Closed NewUserHa closed 9 months ago
Without actual code snipplet, it is difficult
to tell what you are trying to do. Freetype-py is a fairly simple ctypes wrapper around upstream, so you need to read upstream documentation. I believe you need to read about FT_Get_Name_Index
and see whether it does what you want. https://freetype.org/freetype2/docs/reference/ft2-information_retrieval.html#ft_get_name_index .
Btw, you need to use python bytearrays (b'name'
) as arguments to freetype routine taking c strings, in python 3.

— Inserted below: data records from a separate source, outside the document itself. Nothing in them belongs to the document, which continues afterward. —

/-! ## Records -/

/-- What a record's entry into the ring does (R489): it stands behind the others, or before them joined with the record of lower
severity that was being handled. -/
theorem ringPush_cases (s : State) (r : ErrRec) : ∃ l m n,
    ringPush s r = { s with
      faults := { s.faults with ring := s.faults.ring ++ [r], log := l, nextSeq := s.faults.nextSeq + 1 }, mgmt := m, sent := n } ∨
    ∃ h, s.faults.handling = some h ∧ h.severity < r.severity ∧ ringPush s r = { s with
      faults := { s.faults with
        ring := joinRec r h :: s.faults.ring, handling := none, log := l, nextSeq := s.faults.nextSeq + 1 }, mgmt := m, sent := n } := by
  obtain ⟨l, hl⟩ := logAdd_eq s 1 (recWords r)
  obtain ⟨m, n, hm⟩ : ∃ m n, haltBoard (if 1 ≤ r.severity then raiseAlert (logAdd s 1 (recWords r)) alLog else logAdd s 1 (recWords r)) r =
      { s with faults := { s.faults with log := l, nextSeq := s.faults.nextSeq + 1 }, mgmt := m, sent := n } := by
    rw [haltBoard_eq, hl]
    split
    · rw [raiseAlert_eq]; exact ⟨_, _, rfl⟩
    · exact ⟨_, _, rfl⟩
  refine ⟨l, m, n, ?_⟩
  unfold ringPush
  dsimp only
  rw [hm]
  dsimp only
  split
  · rename_i h hh
    split
    · rename_i hlt; exact .inr ⟨h, hh, hlt, rfl⟩
    · exact .inl (by rw [hh])
  · rename_i hh; exact .inl (by rw [hh])

/-- The record, or the one that joins it with another, stands in the ring. -/
theorem mem_ringPush (s : State) (r : ErrRec) :
    ∃ x ∈ (ringPush s r).faults.ring, x.severity = r.severity ∧ x.location = r.location := by
  obtain ⟨l, m, n, h | ⟨h', -, -, h⟩⟩ := ringPush_cases s r <;> rw [h]
  · exact ⟨r, by simp, rfl, rfl⟩
  · exact ⟨joinRec r h', by simp, rfl, rfl⟩

/-- CAUSE stands in the low byte of a location word (R300). -/
theorem locWord_cause (s : State) (scope seg bundle task cell cl field cause : Nat) :
    bf (locWord s scope seg bundle task cell cl field cause).toNat 7 0 = cause % 256 := by
  simp only [bf, locWord, BitVec.toNat_ofNat, Nat.shiftRight_zero]
  omega

/-- A record of the module as a whole stands on the ring with its severity and code. -/
theorem onRing_raiseModule (s : State) (sev code field detail scope : Nat) (hc : code < 256) :
    onRing (raiseModule s sev code field detail scope) sev code := by
  obtain ⟨x, hx, hsev, hloc⟩ := mem_ringPush s {
    severity := sev, stroke := BitVec.ofNat 60 (strokeNo s), location := locWord s scope 0 0 0 0 0 field code
    detail := BitVec.ofNat 32 detail }
  refine ⟨x, hx, hsev.ge, ?_⟩
  rw [recCause, hloc, locWord_cause, Nat.mod_eq_of_lt hc]

/-- Such a record changes the records, the alerts and what left, and nothing else. -/
theorem raiseModule_eq (s : State) (sev code field detail scope : Nat) :
    ∃ f m l, raiseModule s sev code field detail scope = { s with faults := f, mgmt := m, sent := l } := ringPush_eq s _
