theorem length_decRound {r : Nat} (hk : (key r).length = 8 * nb) (s : Bytes) :
    (decRound box mix nb rounds key r s).length = 8 * nb :=
  length_uncombine _ (length_layerISB _ _ _) hk

theorem length_decRounds (hk : ∀ i, (key i).length = 8 * nb) (hs : s.length = 8 * nb) (n : Nat) :
    (decRounds box mix nb rounds key n s).length = 8 * nb := by
  induction n generalizing s with
  | zero => exact hs
  | succ n ih => exact ih (length_decRound (hk n) s)

theorem length_spnEnc (hk : ∀ i, (key i).length = 8 * nb) (hs : s.length = 8 * nb) :
    (spnEnc box mix nb rounds key s).length = 8 * nb :=
  length_combine _ (length_encRounds hs rounds) (hk rounds)

theorem length_spnDec (hk : ∀ i, (key i).length = 8 * nb) (hs : s.length = 8 * nb) :
    (spnDec box mix nb rounds key s).length = 8 * nb :=
  length_decRounds hk (length_uncombine _ hs (hk rounds)) rounds

/-! ### Each round, and then the whole, undone -/

theorem decRound_encRound {r : Nat} (hk : (key r).length = 8 * nb) (hs : s.length = 8 * nb) :
    decRound box mix nb rounds key r (encRound box mix nb rounds key r s) = s := by
  have hc := length_combine (comb r rounds) hs hk
  by_cases h : r + 1 < rounds ∨ mix = true
  · rw [encRound_mixed h, decRound_mixed h, layerIMC_layerMC (length_layerSR _ _),
      layerISR_layerSR (length_layerSB _ _ _), layerISB_layerSB box hc, uncombine_combine _ hs hk]
  · rw [encRound_unmixed h, decRound_unmixed h, layerISR_layerSR (length_layerSB _ _ _), layerISB_layerSB box hc,
      uncombine_combine _ hs hk]

theorem encRound_decRound {r : Nat} (hk : (key r).length = 8 * nb) (hs : s.length = 8 * nb) :
    encRound box mix nb rounds key r (decRound box mix nb rounds key r s) = s := by
  by_cases h : r + 1 < rounds ∨ mix = true
  · rw [encRound_mixed h, decRound_mixed h, combine_uncombine _ (length_layerISB _ _ _) hk,
      layerSB_layerISB box (length_layerISR _ _), layerSR_layerISR (length_layerIMC _ _), layerMC_layerIMC hs]
  · rw [encRound_unmixed h, decRound_unmixed h, combine_uncombine _ (length_layerISB _ _ _) hk,
      layerSB_layerISB box (length_layerISR _ _), layerSR_layerISR hs]

theorem decRounds_encRounds (hk : ∀ i, (key i).length = 8 * nb) (hs : s.length = 8 * nb) (n : Nat) :
    decRounds box mix nb rounds key n (encRounds box mix nb rounds key n s) = s := by
  induction n with
  | zero => rfl
  | succ n ih => rw [decRounds, encRounds, decRound_encRound (hk n) (length_encRounds hs n), ih]

theorem encRounds_decRounds (hk : ∀ i, (key i).length = 8 * nb) (hs : s.length = 8 * nb) (n : Nat) :
    encRounds box mix nb rounds key n (decRounds box mix nb rounds key n s) = s := by
  induction n generalizing s with
  | zero => rfl
  | succ n ih => rw [decRounds, encRounds, ih (length_decRound (hk n) s), encRound_decRound (hk n) hs]

/-- R202. -/
theorem spnDec_spnEnc (hk : ∀ i, (key i).length = 8 * nb) (hs : s.length = 8 * nb) :
    spnDec box mix nb rounds key (spnEnc box mix nb rounds key s) = s := by
  rw [spnDec, spnEnc, uncombine_combine _ (length_encRounds hs rounds) (hk rounds), decRounds_encRounds hk hs]

theorem spnEnc_spnDec (hk : ∀ i, (key i).length = 8 * nb) (hs : s.length = 8 * nb) :
    spnEnc box mix nb rounds key (spnDec box mix nb rounds key s) = s := by
  rw [spnDec, spnEnc, encRounds_decRounds hk (length_uncombine _ hs (hk rounds)), combine_uncombine _ hs (hk rounds)]

end

/-! ### Step by step -/

section
variable {nb rounds : Nat} {key : Nat → Bytes} {s : Bytes}

/-- R200's steps: the states between the rounds are those of `encRounds`. -/
theorem spnEnc_isSpnEnc (hk : ∀ i, (key i).length = 8 * nb) (hs : s.length = 8 * nb) :
    IsSpnEnc nb rounds key s (spnEnc Config.ksb false nb rounds key s) := by
  refine ⟨fun r => encRounds Config.ksb false nb rounds key r s, rfl, fun r _ => ?_,
    combine_isComb (length_encRounds hs rounds) (hk rounds)⟩
  refine ⟨_, _, _, combine_isComb (length_encRounds hs r) (hk r), layerSB_isSB nb _, layerSR_isSR nb _,
    fun hr => ?_, fun hr => ?_⟩
  · change IsMC nb _ (encRound Config.ksb false nb rounds key r _)
    rw [encRound_mixed (.inl hr)]
    exact layerMC_isMC nb _
  · exact encRound_unmixed (by simp [hr])

/-- The states between the rounds that `decRounds` undoes, numbered as R201 numbers them. -/
theorem exists_states_decRounds (box : SBoxes) (mix : Bool) (nb rounds : Nat) (key : Nat → Bytes) (n : Nat)
    (s : Bytes) :
    ∃ st : Nat → Bytes, st n = s ∧ (∀ r < n, st r = decRound box mix nb rounds key r (st (r + 1)))
      ∧ st 0 = decRounds box mix nb rounds key n s := by
  induction n generalizing s with
  | zero => exact ⟨fun _ => s, rfl, fun r hr => absurd hr (Nat.not_lt_zero r), rfl⟩
  | succ n ih =>
    obtain ⟨st, hlast, hround, hfirst⟩ := ih (decRound box mix nb rounds key n s)
    have hbelow (r : Nat) (hr : r ≤ n) : Function.update st (n + 1) s r = st r :=
      Function.update_of_ne (Nat.ne_of_lt (Nat.lt_succ_of_le hr)) _ _
    refine ⟨Function.update st (n + 1) s, Function.update_self .., fun r hr => ?_, ?_⟩
    · rw [hbelow r (by omega)]
      rcases Nat.lt_succ_iff_lt_or_eq.mp hr with h | rfl
      · rw [hbelow (r + 1) h, hround r h]
      · rw [Function.update_self, hlast]
    · rw [hbelow 0 (Nat.zero_le n), hfirst, decRounds]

I'll close this for now, as this should answer your question.
load_char
takes the character value (these days, for most people, the unicode value; see addendum below) as a number, mostly, I think.
Addendum: I shall not confuse you with localised encoding like big5, gbk and jis etc. Officially load_char really takes the character value in the current active/default encoding of the font. For most recent usage that's the unicode value, but really it is the current encoded value in the default/current encoding.
I checked that you can use FT_Get_Name_Index
in freetype-py, https://github.com/rougier/freetype-py/blob/83bf5d32cd296795bb790f4fa89fc85c78f50630/freetype/raw.py#L110 .
I think you just use it like glyph_id = FT_Get_Name_Index(face._FT_Face, b'myglyname')
. (The face._FT_Face
construct is just to get at the lower-level handle ). There might be more python way of doing this elsewhere in freetype-py I am not aware of, such as a face.name_index
routine, maybe.
Thanks for your replay, I'll try FT_Get_Name_Index
. (It didn't show up in auto-complete list)
I found that load_char
actually takes integer as input.
I just wondered why FontForge
can display the correct integer/position
while freetype can't, and both they did't have cmap file, and think it may be a bug.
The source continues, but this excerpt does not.